Пожилой человек с обрюзгшим лицом, с хрящеватым носом и глубоко запавшими, чуть раскосыми глазками, сидевший неподалеку от Денисенко, захлопал в ладоши и с ехидством, таящимся в уголках плотно сжатых тонких губ, злобно поглядел на Ксению.
В ординаторской еще кто-то хлопнул в ладоши.
Продолжая аплодировать, пожилой мужчина встал и неторопливо подошел к столу, где сидел Околов.
— Правильно, господин хороший! У меня золотые руки, к работе я охоч, мне денежки давай! А на кой мне ляд грамота почетная! Не хочу я на Доску почета.
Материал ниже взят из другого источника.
-- ==== Sys2Proof/Decode.lean ====
section
/-! DEFINITION. The decoder: total on every 32-bit word, each word that is not an instruction refused by name (R47), and
after it the encoder, written from the same tables (Tables 4-1 to 4-5). -/

namespace Sys2Proof

/-- Why a word is no instruction (the cases of R47). -/
inductive IllegalReason where
  | major | fn | zeroField | scope | afadd | ordOrder | loadSign | csr
  deriving DecidableEq, Repr

/-- CSR numbers of Table 4-6. -/
def csrListed (c : CsrNum) : Bool :=
  let n := c.toNat
  (n <= 0x005) || (0x010 <= n && n <= 0x012) || (0x020 <= n && n <= 0x023) || (0x030 <= n && n <= 0x035)
    || n == 0x040 || n == 0x041 || (0x050 <= n && n <= 0x052) || (0x070 <= n && n <= 0x082)
    || (0x090 <= n && n <= 0x0A3) || (0x0C0 <= n && n <= 0x0C2) || n == 0x0D0 || (0x0F0 <= n && n <= 0x0F3)
    || (0x100 <= n && n <= 0x107) || (0x120 <= n && n <= 0x12F)

/-- Bits `lo + n - 1` to `lo` of a word. -/
def field (w : W32) (lo n : Nat) : BitVec n := w.extractLsb' lo n

/-- Go on where a field is as it must be, refuse by name where not. -/
def need {α : Type} (c : Bool) (r : IllegalReason) (x : Except IllegalReason α) : Except IllegalReason α :=
  if c then x else .error r

/-- Scope codes (R45); 6 and 7 are refused. -/
def scopeOf (c : BitVec 3) : Except IllegalReason Scope :=
  match c.toNat with
  | 0 => .ok .thread
  | 1 => .ok .core
  | 2 => .ok .cluster
  | 3 => .ok .die
  | 4 => .ok .device
  | 5 => .ok .system
  | _ => .error .scope

def wsizeOf (c : BitVec 1) : WSize := if c = 1 then .d else .w

def aordOf (c : BitVec 2) : AOrd :=
  match c.toNat with
  | 0 => .relaxed
  | 1 => .acquire
  | 2 => .release
  | _ => .acqRel

def sizeOf2 (c : BitVec 2) : Size :=
  match c.toNat with
  | 0 => .b
  | 1 => .h
  | 2 => .w
  | _ => .d

/-- Major 0x01 (Table 4-3). -/
def decodeAlu (d a b : Reg) (fn : Nat) : Except IllegalReason Instr :=
  match fn with
  | 0 => .ok (.add d a b)
  | 1 => .ok (.sub d a b)
  | 2 => .ok (.and d a b)
  | 3 => .ok (.or d a b)
  | 4 => .ok (.xor d a b)
  | 5 => .ok (.sll d a b)
  | 6 => .ok (.srl d a b)
  | 7 => .ok (.sra d a b)
  | 8 => .ok (.slt d a b)
  | 9 => .ok (.sltu d a b)
  | 10 => .ok (.seq d a b)
  | 11 => .ok (.min d a b)
  | 12 => .ok (.max d a b)
  | 13 => .ok (.minu d a b)
  | 14 => .ok (.maxu d a b)
  | 15 => .ok (.andn d a b)
  | _ => .error .fn

/-- Major 0x08 (Table 4-3). -/
def decodeMulDiv (d a b : Reg) (fn : Nat) : Except IllegalReason Instr :=
  match fn with
  | 0 => .ok (.mul d a b)
  | 1 => .ok (.mulh d a b)
  | 2 => .ok (.mulhu d a b)
  | 3 => .ok (.div d a b)
  | 4 => .ok (.divu d a b)
  | 5 => .ok (.rem d a b)
  | 6 => .ok (.remu d a b)
  | _ => .error .fn

/-- Major 0x0B, b zero (Table 4-3). -/
def decodeBits (d a : Reg) (fn : Nat) : Except IllegalReason Instr :=
  match fn with
  | 0 => .ok (.clz d a)
  | 1 => .ok (.ctz d a)
  | 2 => .ok (.popc d a)
  | 3 => .ok (.brev d a)
  | 4 => .ok (.sextb d a)
  | 5 => .ok (.sexth d a)
  | 6 => .ok (.sextw d a)
  | 7 => .ok (.zextw d a)
  | _ => .error .fn

/-- Major 0x0C (Table 4-3); b is zero for FCVTIF, FCVTFI, FSQRT and FCLASS. -/
def decodeSfp (d a b : Reg) (fn : Nat) : Except IllegalReason Instr :=
  match fn with
  | 0 => .ok (.fadd d a b)
  | 1 => .ok (.fsub d a b)
  | 2 => .ok (.fmul d a b)
  | 3 => .ok (.fdiv d a b)
  | 4 => .ok (.fmin d a b)
  | 5 => .ok (.fmax d a b)
  | 6 => .ok (.feq d a b)
  | 7 => .ok (.flt d a b)
  | 8 => .ok (.fle d a b)
  | 9 => need (b == 0) .zeroField (.ok (.fcvtif d a))
  | 10 => need (b == 0) .zeroField (.ok (.fcvtfi d a))
  | 11 => need (b == 0) .zeroField (.ok (.fsqrt d a))
  | 12 => .ok (.fma d a b)
  | 13 => need (b == 0) .zeroField (.ok (.fclass d a))
  | _ => .error .fn

/-- Major 0x06 (Table 4-3). -/
def decodeShi (d a : Reg) (imm : BitVec 15) : Except IllegalReason Instr :=
  need (imm.extractLsb' 6 7 == 0) .zeroField
    (match (imm.extractLsb' 13 2).toNat with
     | 0 => .ok (.slli d a (imm.extractLsb' 0 6))
     | 1 => .ok (.srli d a (imm.extractLsb' 0 6))
     | 2 => .ok (.srai d a (imm.extractLsb' 0 6))
     | _ => .error .fn)

/-- Major 0x16 (Table 4-3): `a[24:23]` the condition, `a[22:20]` the mask. -/
def decodeBm (a b : Reg) (off : BitVec 15) : Except IllegalReason Instr :=
  need (b == 0) .zeroField
    (match (a.extractLsb' 3 2).toNat with
     | 0 => .ok (.bmany (a.extractLsb' 0 3) off)
     | 1 => .ok (.bmnone (a.extractLsb' 0 3) off)
     | 2 => .ok (.bmall (a.extractLsb' 0 3) off)
     | _ => .error .fn)

/-- Major 0x19 (R78). -/
def decodeJx (d a b : Reg) (fn : Nat) : Except IllegalReason Instr :=
  match fn with
  | 0 => need (d == 0 && b == 0) .zeroField (.ok (.jr a))
  | 1 => need (d == 0 && b == 0) .zeroField (.ok (.callr a))
  | 2 => need (d == 0 && a == 0 && b == 0) .zeroField (.ok .ret)
  | _ => .error .fn

/-- Majors 0x20 and 0x21, form M (R137). -/
def decodeLd (d a : Reg) (off : BitVec 12) (sz : BitVec 2) (sx : BitVec 1) : Except IllegalReason Instr :=
  need (!(sz == 3 && sx == 1)) .loadSign (.ok (.ld d a off (sizeOf2 sz) (sx == 1)))

def decodeSt (d a : Reg) (off : BitVec 12) (sz : BitVec 2) (sx : BitVec 1) : Except IllegalReason Instr :=
  need (sx == 0) .loadSign (.ok (.st d a off (sizeOf2 sz)))

/-- Major 0x22 (R138): `fn[9:7]` scope, `fn[6]` size, `fn[5:4]` zero, `fn[3:0]` operation. -/
def decodeOrd (d a b : Reg) (fn : BitVec 10) : Except IllegalReason Instr :=
  need (fn.extractLsb' 4 2 == 0) .ordOrder
    (match scopeOf (fn.extractLsb' 7 3) with
     | .error e => .error e
     | .ok sc =>
       match (fn.extractLsb' 0 4).toNat with
       | 0 => need (b == 0) .zeroField (.ok (.lda d a sc (wsizeOf (fn.extractLsb' 6 1))))
       | 1 => need (d == 0) .zeroField (.ok (.str a b sc (wsizeOf (fn.extractLsb' 6 1))))
       | _ => .error .fn)

/-- Major 0x23 (R140): `fn[9:7]` scope, `fn[6]` size, `fn[5:4]` order, `fn[3:0]` operation. -/
def decodeAtom (d a b : Reg) (fn : BitVec 10) : Except IllegalReason Instr :=
  match scopeOf (fn.extractLsb' 7 3) with
  | .error e => .error e
  | .ok sc =>
    let sz := wsizeOf (fn.extractLsb' 6 1)
    let o := aordOf (fn.extractLsb' 4 2)
    match (fn.extractLsb' 0 4).toNat with
    | 0 => .ok (.aadd d a b sc sz o)
    | 1 => .ok (.aand d a b sc sz o)
    | 2 => .ok (.aor d a b sc sz o)
    | 3 => .ok (.axor d a b sc sz o)
    | 4 => .ok (.amin d a b sc sz o)
    | 5 => .ok (.amax d a b sc sz o)
    | 6 => .ok (.aminu d a b sc sz o)
    | 7 => .ok (.amaxu d a b sc sz o)
    | 8 => .ok (.aswp d a b sc sz o)
    | 9 => .ok (.acas d a b sc sz o)
    | 10 => need (fn.extractLsb' 6 1 == 0) .afadd (.ok (.afadd d a b sc o))
    | _ => .error .fn

/-- Major 0x24, form F (R165). -/
def decodeFence (pred succ : BitVec 8) (sc : BitVec 3) (z : BitVec 6) : Except IllegalReason Instr :=
  need (z == 0) .zeroField
    (match scopeOf sc with
     | .error e => .error e
     | .ok s => .ok (.fence pred succ s))

/-- Element sizes of major 0x26 (Table 4-4). -/
def elemOf (c : BitVec 2) : Except IllegalReason Elem :=
  match c.toNat with
  | 0 => .ok .b
  | 1 => .ok .h
  | 2 => .ok .w
  | _ => .error .fn

/-- Major 0x26 (Table 4-4): `a[6:5]` element size, `a[4:0]` base register. -/
def decodeVgs (m : MaskCode) (d a b : RowCode) (s : BitVec 1) : Except IllegalReason Instr :=
  match elemOf (a.extractLsb' 5 2) with
  | .error e => .error e
  | .ok sz =>
    .ok (if s = 1 then .vstx m d sz (a.extractLsb' 0 5) b else .vldx m d sz (a.extractLsb' 0 5) b)

/-- Major 0x30, form C (R51, R79). -/
def decodeCsr (d a : Reg) (csr : CsrNum) (k : BitVec 3) : Except IllegalReason Instr :=
  need (csrListed csr) .csr
    (match k.toNat with
     | 0 => need (a == 0) .zeroField (.ok (.csrr d csr))
     | 1 => .ok (.csrw d a csr)
     | 2 => .ok (.csrs d a csr)
     | 3 => .ok (.csrc d a csr)
     | 4 => .ok (.csrwi d a csr)
     | _ => .error .fn)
Хочу заработать деньгу, купить дом, а не обивать пороги — унижаться и просить квартиру. Моя свобода — звонкая монета.
— Немцы тебе ее дадут! — выкрикнула Ксения, не выдержав.
— Сам заработаю! — огрызнулся мужчина и ушел на свое место.
«Этот охотно будет служить немцам, — отметил Денисенко. — Да, сложная здесь обстановка. И почему Ксения ведет себя вызывающе? Неужели она провокатор? Хованский недаром советовал ее проверить!»
День был ясный, солнце поднялось уже высоко, когда Чегодов, Бойчук и фельдшер, оглянувшись последний раз на Злодийвку, двинулись вдоль реки, сами еще ни зная куда.
— Меня зовут Абрам Штольц, фамилия чисто немецкая. Но я еврей и понимаю, что вам со мной будет очень трудно, — неожиданно открылся лекарь. Он положил руку на плечо Бойчука. — Ивана я знаю давно и семью его знаю. А вот вы, господин…
— Олег! — Чегодов приятно ухмыльнулся. — Олег Непомнящий! Будем знакомы. — И он протянул руку.
— Так вот, господин Олег Непомнящий… сгоряча я навязался пойти с вами и теперь сам не знаю, что мне делать? По пути ли нам? — И он остановился. — Нельзя мне в Черновицы!
Справа поблескивает и манит прохладой река, слева зеленеет лес, а далеко впереди синеют горы. Сейчас они не кажутся такими высокими, как зимой, когда шли из Черновиц. В поднебесье летает орел.
Бойчук смотрит на Олега, в глазах вопрос и просьба. А во взгляде Абрама тоска…
— Мне тоже в Черновицах делать нечего, — согласился Чегодов, — давайте решать, куда идти?
— Я б подався о-о-н на ту гирку: там и колиба е и вивци, значит, молоко и мясо буде. Дядькое Панас там чабануэ. А там побачемо. Нимци, шлях их трафив, туды не полизуть… Айда швыдче!
И точно в подтверждение его слов, что надо спешить, где-то недалеко прозвучал выстрел. Пуля сбила над ними ветку колючей облепихи, которая чуть оцарапала ухо Чегодова.